Center of Innovation in Personalized Medicine, King Abdulaziz University, Jeddah, Saudi Arabia; Department of Medical Laboratory Technology, Faculty of Applied Medical Sciences, King Abdulaziz University, Jeddah, Saudi Arabia; Center of Excellence in Genomic Medicine Research, King Abdulaziz University, Jeddah, Saudi Arabia.
Department of Medical Biotechnology, Yeungnam University, Gyeongsan 38541, Republic of Korea.
Semin Cancer Biol. 2019 Jun;56:47-55. doi: 10.1016/j.semcancer.2017.11.004. Epub 2017 Nov 6.
Cancer is a disease that has been the focus of scientific research and discovery and continues to remain so. Polo-like kinases (PLKs) are basically serine/threonine kinase enzymes that control cell cycle from yeast to humans. PLK-1 stands for 'Polo-like kinase-1'. It is the most investigated protein among PLKs. It is crucial for intracellular processes, hence a 'hot' anticancer drug-target. Accelerating innovations in Enzoinformatics and associated molecular visualization tools have made it possible to literally perform a 'molecular level walk' traversing through and observing the minutest contours of the active site of relevant enzymes. PLK-1 as a protein consists of a kinase domain at the protein N-terminal and a Polo Box Domain (PBD) at the C-terminal connected by a short inter-domain linking region. PBD has two Polo-Boxes. PBD of PLK-1 gives the impression of "a small clamp sandwiched between two clips", where the two Polo Boxes are the 'clips' and the 'phosphopeptide' is the small 'clamp'. Broadly, two major sites of PLK-1 can be potential targets: one is the adenosine-5'-triphosphate (ATP)-binding site in the kinase domain and the other is PBD (more preferred due to specificity). Targeting PLK-1 RNA and the interaction of PLK-1 with a key binding partner can also be approached. However, the list of potent small molecule inhibitors targeting the PBD site of PLK-1 is still not long enough and needs due input from the scientific community. Recently, eminent scientists have proposed targeting the 'Y'-shaped pocket of PLK-1-PBD and encouraged design of ligands that should be able to concurrently bind to two or more modules of the 'Y' pocket. Hence, it is suggested that during molecular interaction analyses, particular focus should be kept on the moiety in each ligand/drug candidate which directly interacts with the amino acid residue(s) that belong(s) to one of the three binding modules which together create this Y-shaped cavity. This obviously includes (but it is not limited to) the 'shallow cleft'-forming residues i.e. Trp414, H538 and K540, as significance of these binding residues has been consistently highlighted by many studies. The present article attempts to give a concise yet critically updated overview of targeting PLK-1 for cancer therapy.

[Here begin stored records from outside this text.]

-- ==== Sys2Proof/Safety.lean ====
section
/-! DEFINITION. What the claims are stated in: the canonical form of the state, well-formed slots, what a command
leaves alone, and the calm state in which a word of a tile issues. -/

namespace Sys2Proof.Machine

/-! ## Canonical form -/

/-- Memory is in its canonical form: addresses strictly rising, no byte listed that reads as an unlisted one does. -/
def Memory.wf (s : State) : Bool := awf (0 : Byte) s.mem

/-- The register file is in its canonical form: keys strictly rising, no field listed at its reset value. -/
def Regs.wf (s : State) : Bool := awf 0 s.rf

/-- Both sparse maps are in their canonical form, so that equal memories and registers are equal data. -/
def State.wf (s : State) : Bool := Memory.wf s && Regs.wf s

/-- A safe outcome: the machine goes on. -/
def goesOn (o : Host.Outcome State Fault Refusal) : Prop := ∃ t, o = .next t

/-! ## Well-formed slots -/

/-- Whether a slot's operand fields fit their encodings and hold no reserved value (R80–R82, R87, R111–R114, R143,
R144, R159–R175, R192, R201, R206, R227, R381, R552). -/
def SlotOp.wf : SlotOp → Bool
  | .alu _ d a b => r5 d && r5 a && r5 b
  | .imm _ d a i => r5 d && r5 a && decide (i < 2048)
  | .shi _ d a sh => r5 d && r5 a && r5 sh
  | .cmp _ d a b => r3 d && r5 a && r5 b
  | .cmpi _ d a i => r3 d && r5 a && decide (i < 2048)
  | .plog _ d a b => r3 d && r3 a && r3 b
  | .mem _ d a i => r5 d && r5 a && decide (i < 2048)
  | .br off => decide (off < 2 ^ 21)
  | .brr a => r5 a
  | .loop l a n => r1 l && r5 a && decide (n < 2 ^ 15)
  | .endp => true
  | .rdspec d sel => r5 d && decide (sel < 4)
  | .vbf o d a b c => r4 d && r4 a && r4 b && r4 c && (o == .fma || c == 0)
  | .vf32 o w d a b c => r4 d && r4 a && r4 b && r4 c && (o == .fma || c == 0)
      && (!w || (ev d && ev a && ev b && ev c))
  | .vcvt fn d a => r4 d && r4 a && decide (fn < 3) && (if fn = 2 then ev d else ev a)
  | .vfun _ d a => r4 d && r4 a
  | .vred .any d a => r3 d && r4 a
  | .vred .all d a => r3 d && r4 a
  | .vred _ d a => r4 d && r4 a
  | .vld d a off => r4 d && r4 a && decide (off < 2 ^ 13)
  | .vst d a off => r4 d && r4 a && decide (off < 2 ^ 13)
  | .vbcast d a => r4 d && r4 a
  | .vq8 _ d a b h => r4 d && r4 a && r4 b && r1 h && ev a
  | .vdq8 d a b h => r4 d && r4 a && r4 b && r1 h && ev d
  | .vrand d => r4 d
  | .pack24 _ d a b c => r4 d && r4 a && r4 b && r4 c && (c % 2 == 1 || decide (c < 4))
  | .sv _ a => r4 a
  | .vmov d a => r4 d && r4 a
  | .mzero acc n _ => r6 acc && r6 n
  | .mldw fmt a w => decide (1 ≤ fmt) && decide (fmt ≤ 4) && decide (a < 30) && r1 w
  | .mrun a acc n w => decide (a < 30) && r6 acc && r6 n && r1 w
  | .mblk a acc nrb half w => decide (a < 31) && (acc == 0 || acc == 32) && r1 nrb && r1 half && r1 w
  | .mspill a i => r5 a && decide (i ≤ 64)
  | .mepi a op ef r => decide (a < 31) && decide (op < 3) && r1 ef && decide (r < 3)
  | .mout a acc n _ _ => decide (a < 31) && r6 acc && r6 n
  | .mrda d acc => r4 d && ev d && r6 acc
  | .mlook a acc n w => decide (a < 31) && r6 acc && r6 n && r1 w
  | .xwait a sl => r5 a && r5 sl
  | .xtake a sl => r5 a && r5 sl
  | .xput a sl => r5 a && r5 sl
  | .qpost a => r5 a
  | .soadd a o => r5 a && decide (o < 2 ^ 13)
  | .sowait a o => r5 a && decide (o < 2 ^ 13)
  | .soset a o => r5 a && decide (o < 2 ^ 13)
  | .mf _ a => r5 a
where
  /-- Fields of 1, 3, 4, 5 and 6 bits. -/
  r1 (n : Nat) : Bool := decide (n < 2)
  r3 (n : Nat) : Bool := decide (n < 8)
  r4 (n : Nat) : Bool := decide (n < 16)
  r5 (n : Nat) : Bool := decide (n < 32)
  r6 (n : Nat) : Bool := decide (n < 64)

/-- A well-formed slot: its predicate field is no reserved one (R81), its operation is well formed. -/
def Slot.wf (sl : Slot) : Bool := decide (sl.pred < 8) && (sl.pred != 0 || !sl.neg) && sl.op.wf

/-! ## What a command leaves alone -/

/-- Every register field but those at the listed keys holds what it held. -/
def regsBut (ks : List Nat) (s n : State) : Prop := ∀ k, k ∉ ks → aget 0 n.rf k = aget 0 s.rf k

/-- Every byte of memory but the len bytes from an address reads as before. -/
def memBut (a len : Nat) (s n : State) : Prop := ∀ x, ¬ (a ≤ x ∧ x < a + len) → n.byte x = s.byte x

/-- Everything that a loss of power loses stands as it does at reset: registers, memories, tiles, hub, quays, landing
cluster, roster, confluence engines, ports, fault path, power logic. -/
def lost (n : State) : Prop :=
  n.rf = [] ∧ n.mem = [] ∧ n.tiles = [] ∧ n.hub = {} ∧ n.quays = [] ∧ n.cores = [] ∧ n.cache = [] ∧ n.roster = {} ∧
    n.engs = [] ∧ n.ports = [] ∧ n.power = {}

/-- What the flash keeps through a loss of power (R31, R511–R514): slots, counters, control block. -/
def flashKept (s n : State) : Prop :=
  n.boot.flash = s.boot.flash ∧ n.boot.counters = s.boot.counters ∧ n.boot.slotSt = s.boot.slotSt ∧
    n.boot.next = s.boot.next ∧ n.boot.tries = s.boot.tries ∧ n.boot.ownerKey = s.boot.ownerKey

/-- Rails 1 to 5 down, the module off with its memories and units lost, ALERT_N as the unread events have it. -/
def poweredDown (n : State) : Prop :=
  n.pins.rails = 0 ∧ n.pins.pwrGood = false ∧ n.pins.ramping = false ∧ n.power.state = .off ∧ n.ctl.base = 0 ∧
    n.mem = [] ∧ n.tiles = [] ∧ n.quays = [] ∧ n.cores = [] ∧ n.ports = [] ∧ n.pins.alert = n.unread

/-- A record of the fault log that was not there before. -/
def logged1 (s n : State) (cls kind code data : Nat) : Prop :=
  ∃ r ∈ n.fault.log, r.seq = s.fault.nextSeq ∧ r.cls = cls ∧ r.kind = kind ∧ r.code = code ∧ r.data = data

/-- The register fields that an event may change (R487, R488, R541). -/
def eventKeys : List Nat :=
  [F.FT_EVQ_LOST_COUNT.key 0 0, F.FT_EVQ_STATUS_OVERFLOW.key 0 0, F.CP_EVENTS_FAULT.key 0 0, F.MSIX_PEND.key 0 0]

/-! ## The issue of a slot -/

/-- A tile that issues a slot without a wait or a halt of its own: RUNNING, out of crossing and barrier, its clock
running, no address breakpoint and no single step, no loop body ending at this word, no result pending for a register
that the slot reads or writes (R83, R84, R89, R93). -/
def State.calm (s : State) (t : Nat) (sl : Slot) : Prop :=
  s.tstate t = 1 ∧ s.inCrossing t = false ∧ (s.tile t).atBar = false ∧ s.clockRuns = true ∧
    s.rd F.T_BPADDR_EN t 0 = 0 ∧ s.rd F.T_BPADDR_EN t 1 = 0 ∧ s.rd F.T_CTRL_STEP t = 0 ∧
    s.endsBody t (s.rd F.T_PC_ADDR t) = false ∧ ∀ d ∈ sl.reads ++ sl.writes, s.isPending t d = false

/-- The slot that a command of an instruction issues. -/
def wordSlot (p : Pred) (o : SlotOp) : Slot := ⟨p.reg.toNat, p.neg, o⟩

/-- A result issued now, due lat tc later; g0 and p0 take none (R75, R83, R84). -/
def State.resultAt (s : State) (lat : Nat) (d : Dst) (v : Nat) : List Result :=
  if d = .g 0 ∨ d = .p 0 then [] else [{ due := s.tc + lat, dst := d, val := v }]

/-- What issuing one slot leaves when it only posts results: T_PC six bytes on, the results behind those that waited,
no wait, and everything else of the machine as it was. -/
def afterWord (s n : State) (t : Nat) (rs : List Result) : Prop :=
  n.rd F.T_PC_ADDR t = (s.rd F.T_PC_ADDR t + 6) % 2 ^ 19 ∧
    n.tile t = { s.tile t with wait := 0, skipBp := false, results := (s.tile t).results ++ rs } ∧
    (∀ u, u ≠ t → n.tile u = s.tile u) ∧ regsBut [F.T_PC_ADDR.key t 0] s n ∧ n = { s with rf := n.rf, tiles := n.tiles }

/-- A word of one slot issues now and its slot executes: it is well formed, the tile calm, its predicate holds. -/
def State.issues (s : State) (t : Nat) (p : Pred) (o : SlotOp) : Prop :=
  (wordSlot p o).wf = true ∧ s.calm t (wordSlot p o) ∧ s.predOn t (wordSlot p o) = true

/-- What an issued word leaves of its tile and of the registers: T_PC six bytes on, the tile's own state u, no other
tile's state changed, no register field changed but T_PC and those at the listed keys. -/
def wordDone (s n : State) (t : Nat) (u : TileX) (ks : List Nat) : Prop :=
  n.rd F.T_PC_ADDR t = (s.rd F.T_PC_ADDR t + 6) % 2 ^ 19 ∧ n.tile t = { u with wait := 0, skipBp := false } ∧
    (∀ v, v ≠ t → n.tile v = s.tile v) ∧ regsBut (F.T_PC_ADDR.key t 0 :: ks) s n

/-- A latency of R86 that the steppings do not share. -/
def State.latency (s : State) (a1 b0 : Nat) : Nat := if s.stepping = .B0 then b0 else a1

/-! ## Halts -/

/-- The register fields that a halt of a tile may change (R49, R93, R97, R184, R538, R541). -/
def haltKeys (t : Nat) : List Nat :=
  [F.T_STATUS_STATE.key t 0, F.T_HALT_REASON.key t 0, F.T_HALT_SLOT.key t 0, F.T_HALT_VALID.key t 0,
   F.T_HALT_ADDR.key t 0, F.T_HALT_DETAIL.key t 0, F.T_HALT_AUX_AUX.key t 0, F.T_HALT_CYCLE_TC.key t 0,
   F.FT_HALTED_MAP.key 0 (t / 64), F.T_IDLE_TC.key t 0, F.T_BAR_PENDING_TC.key t 0, F.T_MSTATUS_TOKEN.key t 0,
   F.PW_TOKEN_HELD_HELD.key 0 (domainOf t), F.FT_EVQ_LOST_COUNT.key 0 0, F.FT_EVQ_STATUS_OVERFLOW.key 0 0]

/-- The tile has halted: STATE is HALTED, the record holds the cause, FT_HALTED its bit, no wait of the core stands, and
nothing else has changed but the report, what the abandoned wait held elsewhere and the fields at the keys ks. -/
def haltedWith (s n : State) (t reason slot addr detail aux : Nat) (ks : List Nat := []) : Prop :=
  n.tstate t = 2 ∧ n.rd F.T_HALT_REASON t = reason ∧ n.rd F.T_HALT_SLOT t = slot ∧ n.rd F.T_HALT_VALID t = 1 ∧
    n.rd F.T_HALT_ADDR t = addr ∧ n.rd F.T_HALT_DETAIL t = detail ∧ n.rd F.T_HALT_AUX_AUX t = aux ∧
    n.rd F.T_HALT_CYCLE_TC t = s.tc % 2 ^ 64 ∧ (n.rd F.FT_HALTED_MAP 0 (t / 64)).testBit (t % 64) = true ∧
    (n.tile t).wait = 0 ∧ (n.tile t).soWait = none ∧ ((n.tile t).atBar = true → (s.tile t).atBar = true) ∧ (∀ v, v ≠ t → n.tile v = s.tile v) ∧
    regsBut (ks ++ haltKeys t) s n ∧
    n = { s with rf := n.rf, tiles := n.tiles, hub := n.hub, quays := n.quays, fault := n.fault }

/-! ## Faults of a landing core -/

/-- A landing core outside its fault handler has met a fault (R349, R350): L_FAULT and L_FAULT_ADDR hold it, the core is
in supervisor mode at its handler with nothing stalled, no other core has changed and no register field but these. -/
def coreFaulted (s n : State) (c code detail addr : Nat) : Prop :=
  n.rd F.L_FAULT_CODE c = code ∧ n.rd F.L_FAULT_DETAIL c = detail ∧ n.rd F.L_FAULT_VALID c = 1 ∧
    n.rd F.L_FAULT_MORE c = s.rd F.L_FAULT_VALID c ∧ n.rd F.L_FAULT_ADDR_ADDR c = addr ∧
    n.rd F.L_FAULT_SUPER c = s.rd F.L_STATUS_SUPER c ∧
    n.rd F.L_FAULT_TASK c = (if s.rd F.L_STATUS_SUPER c = 1 then 0 else s.rd F.L_STATUS_TASK c) ∧
    n.rd F.L_STATUS_SUPER c = 1 ∧
    n.core c = { s.core c with handler := true, mem := none, soOp := false, credWait := false } ∧
    (∀ u, u ≠ c → n.core u = s.core u) ∧
    regsBut [F.L_FAULT_CODE.key c 0, F.L_FAULT_TASK.key c 0, F.L_FAULT_SUPER.key c 0, F.L_FAULT_MORE.key c 0,
      F.L_FAULT_DETAIL.key c 0, F.L_FAULT_VALID.key c 0, F.L_FAULT_ADDR_ADDR.key c 0, F.L_STATUS_SUPER.key c 0,
      F.L_STATUS_RUN.key c 0] s n ∧
    n = { s with rf := n.rf, cores := n.cores }

/-! ## Commands of the ports -/

/-- Every register field outside BAR0 but those at the listed keys holds what it held. -/
def devBut (ks : List Nat) (s n : State) : Prop := ∀ k, k / 64 < Blk.bar.base 0 → k ∉ ks → aget 0 n.rf k = aget 0 s.rf k

/-- Whose a command is (R494): the supervisor's or pilot's own, no port holding any; or that of the one port that holds
a command, which is this one with these arguments and has not begun. -/
def State.turnIs (s : State) (op : Nat) (args : List Byte) : Option CmdPort → Prop
  | none => s.ctl.order = []
  | some p => s.ctl.order = [p] ∧ ∃ tag, s.heldOn p = some { op := op, tag := tag, args := args }

/-- What the ports hold after a command was carried out: its result, DETAIL and body where a port had asked it, else
what they held. -/
def answered (s n : State) (q : Option CmdPort) (r d : Nat) (body : List Byte) : Prop :=
  ∀ p, n.heldOn p = if q = some p then (s.heldOn p).map fun h => { h with result := some r, detail := d, body := body }
    else s.heldOn p

end Sys2Proof.Machine
end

癌症是一个一直以来都是科学研究和发现的焦点的疾病。 Polo 样激酶(PLKs)基本上是一种从酵母到人类控制细胞周期的丝氨酸/苏氨酸激酶酶。PLK-1 代表“Polo 样激酶-1”。它是 PLKs 中研究最多的蛋白质。它对于细胞内过程至关重要,因此是一种“热门”的抗癌药物靶点。Enzoinformatics 和相关分子可视化工具的创新加速,使得人们可以在相关酶的活性位点上进行“分子水平行走”,观察到最微小的轮廓。PLK-1 作为一种蛋白质,由蛋白 N 端的激酶结构域和 C 端的 Polo 盒结构域(PBD)组成,两者由短的结构域连接区连接。PBD 有两个 Polo 盒。PLK-1 的 PBD 给人留下了“一个小夹子夹在两个夹子之间”的印象,其中两个 Polo 盒是“夹子”,而“磷酸肽”是小“夹子”。广义上,PLK-1 有两个主要的潜在靶点:一个是激酶结构域中的腺苷-5'-三磷酸(ATP)结合位点,另一个是 PBD(由于特异性,更受欢迎)。还可以靶向 PLK-1 RNA 及其与关键结合伙伴的相互作用。然而,针对 PLK-1 PBD 位点的有效小分子抑制剂的清单还不够长,需要科学界的投入。最近,杰出的科学家们提出了靶向 PLK-1-PBD 的“Y”形口袋的目标,并鼓励设计能够同时结合“Y”口袋两个或更多模块的配体。因此,建议在分子相互作用分析中,特别关注每个配体/药物候选物中与属于三个结合模块之一的氨基酸残基直接相互作用的部分,这三个结合模块共同形成这个 Y 形腔。这显然包括(但不限于)形成“浅裂缝”的残基,即 Trp414、H538 和 K540,因为许多研究一直强调这些结合残基的重要性。本文试图简要但批判性地综述了针对癌症治疗的 PLK-1 靶向治疗。